In [11]: [w.lemma_ for w in en(u'reimbur, reimbur... reimbur')]
Out[11]: [u'reimbur', u',', u'reimbur', u'...', u'reimburse']

In [12]: [w.lemma_ for w in en(u'reimbur, reimbur... reimbur')]
Out[12]: [u'reimbur', u',', u'reimbur', u'...', u'reimburse']

In [13]: [w.lemma_ for w in en(u'reimbur, reimbur... reimbur.')]
Out[13]: [u'reimbur', u',', u'reimbur', u'...', u'reimburse', u'.']

In [14]: [w.lemma_ for w in en(u'reimbur, reimbur... reimbur)')]
Out[14]: [u'reimbur', u',', u'reimbur', u'...', u'reimburse', u')']

In [15]: [w.lemma_ for w in en(u'reimbur, reimbur... reimbur)')]
Out[15]: [u'reimbur', u',', u'reimbur', u'...', u'reimbur', u')']

In [16]: [w.lemma_ for w in en(u'reimbur, reimbur... reimbur.')]
Out[16]: [u'reimbur', u',', u'reimbur', u'...', u'reimbur', u'.']
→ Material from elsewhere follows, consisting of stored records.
/-- Release what a message placed, with undefined contents (R246 to R248). -/
def releaseRx (s : State) (qpn msg : Nat) : State :=
  match rxMsg (qp s qpn) msg false with
  | none => s
  | some m =>
    let s := (rickParts (m.placed.map (fun e => (e.1, e.2.length)))).foldl freeFill s
    drainCheck (updQp s qpn (fun q => { q with rx := q.rx.filter (fun x => !(x.msg = msg && x.cmd.isNone)) })) qpn

/-- The length of the tail of a packet with COMMIT: the summary and one entry for each path of its mask (R219). The
shortest tail that is consistent is taken (DEDUCED, log 20). -/
def tailLength (q : Qp) (payload : Bytes) : Option Nat :=
  ((List.range 17).map (fun n => 24 + 8 * n)).find? (fun t =>
    t ≤ payload.length && 24 < t &&
    (let sum := beNat ((payload.drop (payload.length - t)).take 24)
     popCount 16 (bits sum 63 48) = (t - 24) / 8 && bits sum 33 0 = 0 && bits sum 63 48 < 2 ^ q.paths.length &&
     payload.length - t ≤ bits sum 191 128))

/-- The path entries of a tail: path, first PSN, count. -/
def tailEntries (tail : Bytes) : List (Nat × Nat × Nat) :=
  let sum := beNat (tail.take 24)
  (setBits 16 (bits sum 63 48)).zipIdx.map (fun e =>
    let x := beNat ((tail.drop (24 + 8 * e.2)).take 8)
    (e.1, bits x 63 32, bits x 31 0))

/-- Gaps between rising offsets below a count: (start, length). -/
def gaps : Nat → Nat → List Nat → List (Nat × Nat)
  | at_, count, [] => if at_ < count then [(at_, count - at_)] else []
  | at_, count, k :: t => if at_ < k then (at_, k - at_) :: gaps (k + 1) count t else gaps (k + 1) count t

/-- Rising order, without repeats. -/
def insertUp (k : Nat) : List Nat → List Nat
  | [] => [k]
  | a :: t => if k < a then k :: a :: t else if k = a then a :: t else a :: insertUp k t

/-- The PSNs that a commit lists and a message lacks: path, first, count (R238). -/
def missing (m : RxMsg) (entries : List (Nat × Nat × Nat)) : List (Nat × Nat × Nat) :=
  (entries.map (fun e =>
    let have_ := (m.psns.filter (fun x => x.1 = e.1 && psnAhead x.2 e.2.1 < e.2.2)).foldl (fun l x => insertUp (psnAhead x.2 e.2.1) l) []
    (gaps 0 e.2.2 have_).map (fun g => (e.1, (e.2.1 + g.1) % 2 ^ 32, min g.2 (2 ^ 28 - 1))))).flatten

/-- Post a receive-side record (R241, R243). -/
def receiveRecord (s : State) (p qpn h sum : Nat) : State :=
  let q := qp s qpn
  match queueOf s p q.recvQ with
  | none => stale s p
  | some x =>
    postRecord s p q.recvQ (recordNat (bits sum 127 96) 0 0x20 q.recvCtx (bEpoch h) q.recvQ 1 0 x.head (ns s)
      (bits sum 95 64 * 2 ^ 32 + bSrcQp h)) false

/-- A message commits at its receiver (R241, R246): an aborted message that it replaces is released first; the placed bytes
become observable; the record and COMMIT_ACK follow. -/
def rxCommit (s : State) (on : Port) (p qpn h sum : Nat) (m : RxMsg) : State :=
  let pls := m.placed.map (fun e => (e.1, e.2.length))
  let host := pls.any (fun e => match e.1 with | .host _ => true | _ => false)
  if host && !hostOpen s p then sendNak (abortRx s qpn m.msg m.epoch) on p h 0x0401 []
  else if !placesOpen s p pls then sendNak (abortRx (refuse s p 0x0407 [qpn]) qpn m.msg m.epoch) on p h 0x0407 []
  else
    let s := if bit sum 46 then releaseRx s qpn (bits sum 45 34) else s
    let s := m.placed.foldl (fun s e => putPlace s p e.1 e.2) s
    let s := updQp s qpn (fun q => { q with rx := q.rx.filter (fun x => !(x.msg = m.msg && x.cmd.isNone)),
                                            committed := (m.msg :: q.committed).take 256 })
    let s := if bit sum 47 then receiveRecord s p qpn h sum else s
    drainCheck (sendBack s on qpn 10 h 0 []) qpn

/-- Bytes of a transfer from its packets, by rising offset; none where they leave a hole. -/
def assemble (n : Nat) (parts : List (Nat × Bytes)) : Option Bytes :=
  let bs := (parts.foldl (fun (acc : List (Nat × Bytes)) e =>
    (acc.takeWhile (fun x => x.1 < e.1)) ++ [e] ++ (acc.dropWhile (fun x => x.1 < e.1))) []).foldl
      (fun acc e => match acc with
        | none => none
        | some b => if e.1 = b.length then some (b ++ e.2) else none) (some [])
  match bs with
  | some b => if b.length = n then some b else none
  | none => none

/-- A collective message commits: its body joins its instance (R397, R399, R403). -/
def collCommit (s : State) (on : Port) (p qpn h : Nat) (m : RxMsg) : State :=
  let q := qp s qpn
  let s' := updQp s qpn (fun q => { q with rx := q.rx.filter (fun x => !(x.msg = m.msg && x.cmd.isNone)),
                                           committed := (m.msg :: q.committed).take 256 })
  match q.group, m.inst, assemble m.bytes m.data with
  | some g, some n, some body =>
    if bits (beNat (body.take 16)) 63 32 ≠ n then stale s' p
    else
      let from_ := bits (beNat (body.take 16)) 31 20
      let s := { s' with sheaf.groups := s'.sheaf.groups.map (fun e => if e.1 = g then
          (g, if e.2.insts.any (fun i => i.num = n) then
                { e.2 with insts := e.2.insts.map (fun i => if i.num = n then { i with got := i.got ++ [(from_, m.msg, body)] } else i) }
              else { e.2 with insts := e.2.insts ++ [{ num := n, got := [(from_, m.msg, body)] }] }) else e) }
      drainCheck (sendBack s on qpn 10 h 0 []) qpn
  | _, _, _ => stale s' p

/-- The check at a commit (R238): every listed PSN and all the bytes, or a NAK that lists what is missing. -/
def commitCheck (s : State) (on : Port) (p qpn h : Nat) (tail : Bytes) : State :=
  match rxMsg (qp s qpn) (bMsg h) false with
  | none => s
  | some m =>
    let sum := beNat (tail.take 24)
    let miss := missing m (tailEntries tail)
    if !miss.isEmpty || m.bytes ≠ bits sum 191 128 then sendNak s on p h 0 miss
    else if (qp s qpn).type = 3 then collCommit s on p qpn h m
    else rxCommit s on p qpn h sum m

/-- The group of a COLLECTIVE QP. -/
def groupOf (s : State) (qpn : Nat) : Option Group := (qp s qpn).group.bind (getPair s.sheaf.groups)

/-- The full instance number of a collective packet, in the window from the oldest instance not ended (R396, R397). -/
def recoverInst (g : Group) (addr : Nat) : Option Nat :=
  let d := (bits addr 56 32 + 2 ^ 25 - g.ended % 2 ^ 25) % 2 ^ 25
  let n := g.ended + d
  if d < 2 ^ 24 && n < 2 ^ 32 && !(n < g.nextInst && !g.insts.any (fun i => i.num = n)) then some n else none

/-- What a message's data come to. -/
def noteData (s : State) (p qpn h : Nat) (data : Bytes) (f : RxMsg → RxMsg) : State :=
  let s := updQp s qpn (fun q => seeMsg q (bMsg h))
  let s := updRx s qpn (bMsg h) (bEpoch h) none (fun m =>
    f { m with psns := m.psns ++ [(bPath h, bPsn h)], bytes := m.bytes + data.length, lastAt := ns s })
  acceptPsn s p qpn h

/-- Split a packet's payload into data and tail. -/
def splitTail (q : Qp) (h : Nat) (payload : Bytes) : Option (Bytes × Bytes) :=
  if !bCommit h then some (payload, [])
  else (tailLength q payload).map (fun t => (payload.take (payload.length - t), payload.drop (payload.length - t)))

/-- Place the data of an accepted packet of a message (R235). `id` is the waiting access, where the packet waited before. -/
def placeData (s : State) (id : Option Nat) (on : Port) (pkt : Packet) (p qpn va : Nat) (data place : Bytes) (tail : Bytes) : State :=
  let h := pkt.hdr.toNat
  let drop := fun (s : State) => match id with | some i => endInner s i | none => s
  match accessAll s p va place.length true with
  | .error (.fault c l) => if c = 0x0405 then sendNak (abortRx (drop s) qpn (bMsg h) (bEpoch h)) on p h c []
      else faultInbound (abortRx (drop s) qpn (bMsg h) (bEpoch h)) on p h va c l 2 true
  | .error (.needAts b) =>
    let (s, i) := match id with | some i => (s, i) | none => (beginInner s p (.dataPacket on pkt), s.cmd.nextCmd)
    (match askAts s i p b with
     | (s, .stop c) => sendNak (abortRx (endInner s i) qpn (bMsg h) (bEpoch h)) on p h c []
     | (s, _) => s)
  | .error (.at_ _) => drop s
  | .ok pls =>
    let s := drop s
    let parts := (pls.foldl (fun (acc : List (Place × Bytes) × Bytes) e => (acc.1 ++ [(e.1, acc.2.take e.2)], acc.2.drop e.2)) ([], place)).1
    let s := noteData s p qpn h data (fun m => { m with placed := m.placed ++ parts })
    if tail.isEmpty then s else commitCheck s on p qpn h tail

/-- A packet whose data fall in the view of a receive binding: whole rows are transformed, each placed by its number (R365
to R368). -/
def viewData (s : State) (id : Option Nat) (on : Port) (pkt : Packet) (p qpn : Nat) (row bind slot : Nat) (data tail : Bytes) : State :=
  let h := pkt.hdr.toNat
  let n := slInBytes slot
  let off := bAddr h - bits bind 191 128
  let bad := fun (s : State) (code : Nat) =>
    let s := match id with | some i => endInner s i | none => s
    sendNak (abortRx s qpn (bMsg h) (bEpoch h)) on p h code []
  if !slValid slot || slotBad slot then bad s 0x0813
  else if off % n ≠ 0 || data.length % n ≠ 0 then bad s 0x0815
  else if noTussock s p ≠ 0 then bad s (noTussock s p)
  else if s.pow.brake.isSome && (rxMsg (qp s qpn) (bMsg h) false).isNone then
    (if id.isSome then s else beginInner s p (.dataPacket on pkt))
  else
    let s := if (rxMsg (qp s qpn) (bMsg h) false).isNone then
        updRx s qpn (bMsg h) (bEpoch h) none (fun m => { m with slots := copySlots s p qpn })
      else s
    match (if slKind slot = 1 && !isMx (slW slot) then readVa s p (slBase slot) (wBytes slot) else .ok []) with
    | .error (.fault c l) => faultInbound (abortRx (match id with | some i => endInner s i | none => s) qpn (bMsg h) (bEpoch h)) on p h (slBase slot) c l 2 false
    | .error _ => bad s 0x0813
    | .ok w =>
      let (s, out, _) := rowsTransform s p slot (off / n) w data
      let _ := row
      placeData s id on pkt p qpn (bits bind 127 64 + off / n * slOutBytes slot) data out tail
In [17]: [w.lemma_ for w in en(u'(reimbur)')]
Out[17]: [u'(', u'reimburse', u')']

In [18]: [w.lemma_ for w in en(u'(reimbur)')]
Out[18]: [u'(', u'reimbur', u')']

In [19]: [w.lemma_ for w in en(u'(reimbur')]
Out[19]: [u'(', u'reimburse']

In [20]: [w.lemma_ for w in en(u'(reimbur')]
Out[20]: [u'(', u'reimbur']

Your Environment

Python version: 2.7.13
Platform: Darwin-16.7.0-x86_64-i386-64bit
spaCy version: 1.9.0
Installed models: en

bug

Source

macks22

Most helpful comment

In other news --- this was the last open bug on the whole repository.

:tada: :tada: :tada:

honnibal on 24 Oct 2017

🎉2

All 5 comments

@honnibal @ines I know you're probably both quite busy working on the upcoming 2.0 release, but could one of you please confirm if this is indeed an issue so I can decide if it's worth allocating time to fix? Thanks!

macks22 on 5 Sep 2017

@macks22 Apologies for not getting to this sooner --- quite an interesting bug! Thanks for the report.

honnibal on 20 Oct 2017

I'm really surprised this hasn't come up before, since it seems like a serious error that's been in the library since before the first release.

Here's the problem. The tokenizer works on whitespace-delimited chunks, like you would get from e.g. string.split(' '). As the tokenizer runs, we can cache any chunk that consists entirely of lexemes that are in the vocab.

The problem occurs in the interaction of this tokenization cache with the special-cases. For the special-cases, we save a TokenC* array, since we can attach lemmas, tags etc to the special-case rule. This mixing of levels has always been problematic, but I've seen no real way around it. It's just too good to set this rule all in one place.

A chunk like reimbur, in your example consists of a special-case rule, and other lexemes. This means the wider chunk wasn't being found in the initial cache. When we write out this cached result, we're only writing out the lexemes, which don't contain the lemma. Subsequently, we resolve the chunk via the cache, by-passing the special-case rule. Special-case tokenization would be preserved, but the attributes are lost.

Most of the English special-case rules refer to contractions, which happen to not take punctuation very often. This might be why the bug went undetected all this time.

honnibal on 24 Oct 2017

👍1

In other news --- this was the last open bug on the whole repository.

:tada: :tada: :tada:

honnibal on 24 Oct 2017

🎉2

This thread has been automatically locked since there has not been any recent activity after it was closed. Please open a new issue for related bugs.